» **AIM OF THE TASK**
Every line below between the one holding "(if kind = 4" and the one holding "if s.fs.changing then s else", inclusive, should be copied exactly, and no other line.

» **DATA SUPPLIED**
^^^^^^^^^^^^^^^^

/-- A refresh falls due; `rt`: the pseudo-channel holds an admitted real-time read; a stack ID in power-down wakes for it (R348) (DESIGN CHOICE, log entry 100; DEDUCED, log entry 102). -/
def State.refreshDue (s : State) (n : Nat) (rt : Bool) : State :=
  if !s.storeUp (n / 64) || s.fs.selfRefresh || s.clock.up < s.refreshAt n then s else
  s.updPc n fun c =>
    let c := { c with inRt := rt, refAt := s.clock.up, powered := []
                      woke := (c.woke.filter fun e => !c.powered.contains e.1) ++ c.powered.map fun k => (k, s.clock.up) }
    if !rt then c
    else if c.debt < 4 then { c with debt := c.debt + 1, maxDebt := max c.maxDebt (c.debt + 1) }
    else { c with forced := c.forced + 1 }

/-- The pseudo-channel holds no real-time read and repays up to `k` of its debt (DEDUCED, log entry 102). -/
def State.refreshRepay (s : State) (n k : Nat) : State :=
  let c := s.fs.pc n
  if c.debt = 0 then s else s.updPc n fun c => { c with inRt := false, debt := c.debt - k }

/-- IDLE_NS in force; 0 under PD_OFF. -/
def Settings.idle (c : Settings) : Nat := if c.pdOff then 0 else if c.idleNs = 0 then 1000 else c.idleNs

/-- A span of addresses has a granule in a stack ID of a pseudo-channel. -/
def spanTouches (lo bytes pc sid : Nat) : Bool :=
  (List.range ((lo % 256 + bytes + 255) / 256)).any fun k => pcOf (lo + 256 * k) == pc && (locOf (lo + 256 * k)).sid == sid

/-- A stack ID had a request in the last IDLE_NS, or a refresh woke it in them. -/
def State.busyId (s : State) (n sid : Nat) : Bool :=
  let after (t : Nat) : Bool := s.clock.up < t + 3 * s.settings.idle
  (s.fs.asked.any fun e => after e.2.2 && spanTouches e.1 e.2.1 n sid) || (s.fs.pc n).woke.any fun e => e.1 == sid && after e.2

/-- A stack ID without a request for IDLE_NS enters power-down (DEDUCED, log entry 102). -/
def State.powerDown (s : State) (n sid : Nat) : State :=
  if s.settings.pdOff || 3 < sid || !s.storeUp (n / 64) || s.fs.selfRefresh || s.busyId n sid then s else
  s.updPc n fun c => { c with powered := addOnce c.powered sid }

/-- Requests for spans of addresses wake the stack IDs they fall on (R348). -/
def State.request (s : State) (spans : List (Nat × Nat)) : State :=
  { s with fs := { s.fs with
      asked := (s.fs.asked.filter fun e => s.clock.up < e.2.2 + us 60) ++ spans.map fun e => (e.1, e.2, s.clock.up)
      pcs := s.fs.pcs.map fun c =>
        if c.powered = [] then c else { c with powered := c.powered.filter fun k => !spans.any fun e => spanTouches e.1 e.2 c.pc k } } }

/-! ### Real-time panic (R341) -/

/-- The FIFO of a real-time port stands at `fill` bytes (R339, R341): below 24 KiB it enters panic, at 48 KiB it leaves it; one that empties while
it owes reads for a sub-frame underruns. -/
def State.rtPanicChange (s : State) (port fill : Nat) (owes : Bool) : State :=
  if 15 < port then s else
  let enter : Bool := fill < 24576
  let inNow := lookupD s.fs.rtPanic port false
  let f := { s.fs with rtFill := upd s.fs.rtFill port fun _ => fill }
  let f := if fill = 0 ∧ owes ∧ s.fs.rtFill.getD port 0 ≠ 0 then { f with underruns := upd f.underruns (dieOfPort port) fun n => (n + 1) % 0x100000000 } else f
  let f := if enter && !inNow then
      { f with rtPanic := insertKey f.rtPanic port true
               panicsFrame := insertKey f.panicsFrame port (lookupD f.panicsFrame port 0 + 1)
               panics := upd f.panics (dieOfPort port) fun n => (n + 1) % 0x100000000 }
    else if 49152 ≤ fill then { f with rtPanic := removeKey f.rtPanic port } else f
  { s with fs := f }

/-- EV_RT_PANIC for the frame that ends at a tick (DESIGN CHOICE, log entry 100). -/
def State.panicEvents (s : State) : State :=
  let l := s.fs.panicsFrame
  l.foldl (fun s e => s.raise evRtPanic e.1 [e.2]) { s with fs := { s.fs with panicsFrame := [] } }

/-! ### Scan-out gap (R354) -/

/-- The scan-out gap of the frame opens: 0.95 × S after the start of sub-frame 3. -/
def State.gapAt (s : State) : Nat := s.clock.tickUp + 79 * subPeriod s.clock.rate / 20

/-- The instant lies in the scan-out gap, which lasts to the tick. -/
def State.inGap (s : State) : Bool := s.gapAt ≤ s.clock.up && s.clock.up < s.clock.nextUp

/-- Standby, Bring-up and Hold need no gap. -/
def State.needsNoGap (s : State) : Bool := s.modes.mode == 0 || s.modes.mode == 1 || s.modes.mode == 6

/-! ### Set-point changes and training (R349 to R354) -/

/-- The change starts where nothing stands in its way: in a scan-out gap that opened with it already requested and every pass before it over, or
at once where none is needed (R354). -/
def State.changeStart (s : State) : State :=
  if s.fs.pending.isSome && s.fs.trainQueue == [] && !s.fs.changing && (s.needsNoGap || (s.inGap && s.fs.changeFrom ≤ s.gapAt)) then
    { s with fs := { s.fs with changing := true } }
  else s

/-- In Standby, Bring-up and Hold it starts at once. -/
def State.changeAtOnce (s : State) : State := if s.needsNoGap then s.changeStart else s

/-- A change comes to its end with nothing in its way any more (DEDUCED, log entry 60). -/
def State.changeOver (s : State) (old now : Nat) : State :=
  let tag := s.fs.pendingTag
  let s := { s with fs := { s.fs with pending := none, changing := false, trainQueue := s.fs.trainQueue ++ s.fs.trainAfter, trainAfter := [] } }
  (s.cruiseTouch 7 0).raise evSetPoint noUnit [old, now] tag

/-- The steps of a change end: verified, or returned to the old set point. -/
def State.changeEnd (s : State) (ok : Bool) : State :=
  match s.fs.pending with
  | none => s
  | some t =>
    if !s.fs.changing then s else
    let old := s.fs.setPoint
    let s := if ok then { s with fs := { s.fs with setPoint := t } }
      else { s with fs := { s.fs with trained := s.fs.trained.map fun m => m &&& (15 ^^^ 2 ^ t) } }
    s.changeOver old (if ok then t else old)

/-- Queues a pass: behind a pending change where there is one. -/
def State.queuePass (s : State) (sp kind : Nat) (tag : Word) : State :=
  if s.fs.pending.isSome then { s with fs := { s.fs with trainAfter := s.fs.trainAfter ++ [(sp, kind, tag)] } }
  else { s with fs := { s.fs with trainQueue := s.fs.trainQueue ++ [(sp, kind, tag)] } }

/-- A stack's temperature has moved 5 °C since its last pass; a die whose store is not up has no pass. -/
def FrameStore.moved (f : FrameStore) : Bool :=
  (List.range 4).any fun k => f.avail.getD (k / 2) false && match f.stackTemp.getD k none with
    | some t => 50 ≤ (t - f.lastTrainTemp.getD k 0).natAbs
    | none => false

/-- Firmware starts a live pass by itself (R351), on the dies whose stores are up. -/
def State.liveAuto (s : State) : State :=
  let f := s.fs
  if (s.storeUp 0 || s.storeUp 1) && !f.selfRefresh && f.trainQueue == [] && f.trainAfter == [] && !f.changing &&
      (s.since f.lastTrainUp (sec 10) || f.moved) then s.queuePass 0xFF 2 0
  else s

/-- Dies a pass trains: those it is for that have power, a live one those whose stores are up. -/
def State.passDies (s : State) (kind : Nat) : List Nat :=
  (if kind = 4 then [0] else if kind = 5 then [1] else [0, 1]).filter fun d =>
    (s.bellows.dieOff.getD d none).isNone && (!livePass kind || s.storeUp d)

/-- Refilling of a die that rejoins (R417): every scene layer plane set is copied from the other die; its ray frames were left at code 0 and its
kerfs invalid as it went off. -/
def FrameStore.refill (f : FrameStore) (d : Nat) : FrameStore :=
  let r := regionSpan 4
  let lo (die : Nat) : Nat := dieBase die + r.1 * 0x100000
  { f with mem := Mem.splice f.mem (lo d) (r.2 * 0x100000) (Mem.spanOf f.mem (lo (otherDie d)) (r.2 * 0x100000)) }

/-- The running pass ends (R350 to R352): result 0, 1 for a failed live pass, 2 for a failed full pass (DEDUCED, log entry 60). -/
def State.passEnd (s : State) (ok : Bool) : State :=
  match s.fs.trainQueue with
  | [] => s
  | (sp, kind, tag) :: rest =>
    if s.fs.changing then s else
    let sp := if sp = 0xFF then s.fs.setPoint else sp
    let dies := s.passDies kind
    let each (l : List Nat) (on : Bool) : List Nat := l.mapIdx fun d n => if on && dies.contains d then (n + 1) % 0x100000000 else n
    let f := { s.fs with
      trainQueue := rest, lastTrainUp := s.clock.up, changeFrom := s.clock.up
      lastTrainAt := s.fs.lastTrainAt.mapIdx fun d t => if dies.contains d then s.nowNs else t
      lastTrainTemp := (List.range 4).map fun k =>
        if dies.contains (k / 2) then (s.fs.stackTemp.getD k none).getD (s.fs.lastTrainTemp.getD k 0) else s.fs.lastTrainTemp.getD k 0
      trainPasses := each s.fs.trainPasses ok, trainFails := each s.fs.trainFails (!ok) }
    let f := if livePass kind then f else
      { f with trained := f.trained.mapIdx fun d m => if dies.contains d then (if ok then m ||| 2 ^ sp else m &&& (15 ^^^ 2 ^ sp)) else m
               avail := f.avail.mapIdx fun d a => a || (ok && dies.contains d)
               scrubAt := f.scrubAt.mapIdx fun d t => if ok && dies.contains d && !f.avail.getD d false then s.clock.up else t
               -- at Bring-up step 2 the soft repairs become permanent (R359)
               pcs := if ok && kind == 3 then f.pcs.map fun (c : PseudoChannel) => if dies.contains (c.pc / 64) then { c with bankSoft := [] } else c
                      else f.pcs }
    let f := if kind = 4 ∨ kind = 5 then (if ok then f.refill (kind - 4) else f) else f
    let s := ({ s with fs := f }).raise evTrainDone noUnit [sp, if ok then 0 else if livePass kind then 1 else 2] tag
    -- a change whose target the pass left untrained comes to nothing
    if !ok && !livePass kind && s.fs.pending == some sp then s.changeOver s.fs.setPoint s.fs.setPoint else s.changeAtOnce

^^^^^^^^^^^^^^^^

» **WORKED SOLUTION**
  (if kind = 4 then [0] else if kind = 5 then [1] else [0, 1]).filter fun d =>
    (s.bellows.dieOff.getD d none).isNone && (!livePass kind || s.storeUp d)

/-- Refilling of a die that rejoins (R417): every scene layer plane set is copied from the other die; its ray frames were left at code 0 and its
kerfs invalid as it went off. -/
def FrameStore.refill (f : FrameStore) (d : Nat) : FrameStore :=
  let r := regionSpan 4
  let lo (die : Nat) : Nat := dieBase die + r.1 * 0x100000
  { f with mem := Mem.splice f.mem (lo d) (r.2 * 0x100000) (Mem.spanOf f.mem (lo (otherDie d)) (r.2 * 0x100000)) }

/-- The running pass ends (R350 to R352): result 0, 1 for a failed live pass, 2 for a failed full pass (DEDUCED, log entry 60). -/
def State.passEnd (s : State) (ok : Bool) : State :=
  match s.fs.trainQueue with
  | [] => s
  | (sp, kind, tag) :: rest =>
    if s.fs.changing then s else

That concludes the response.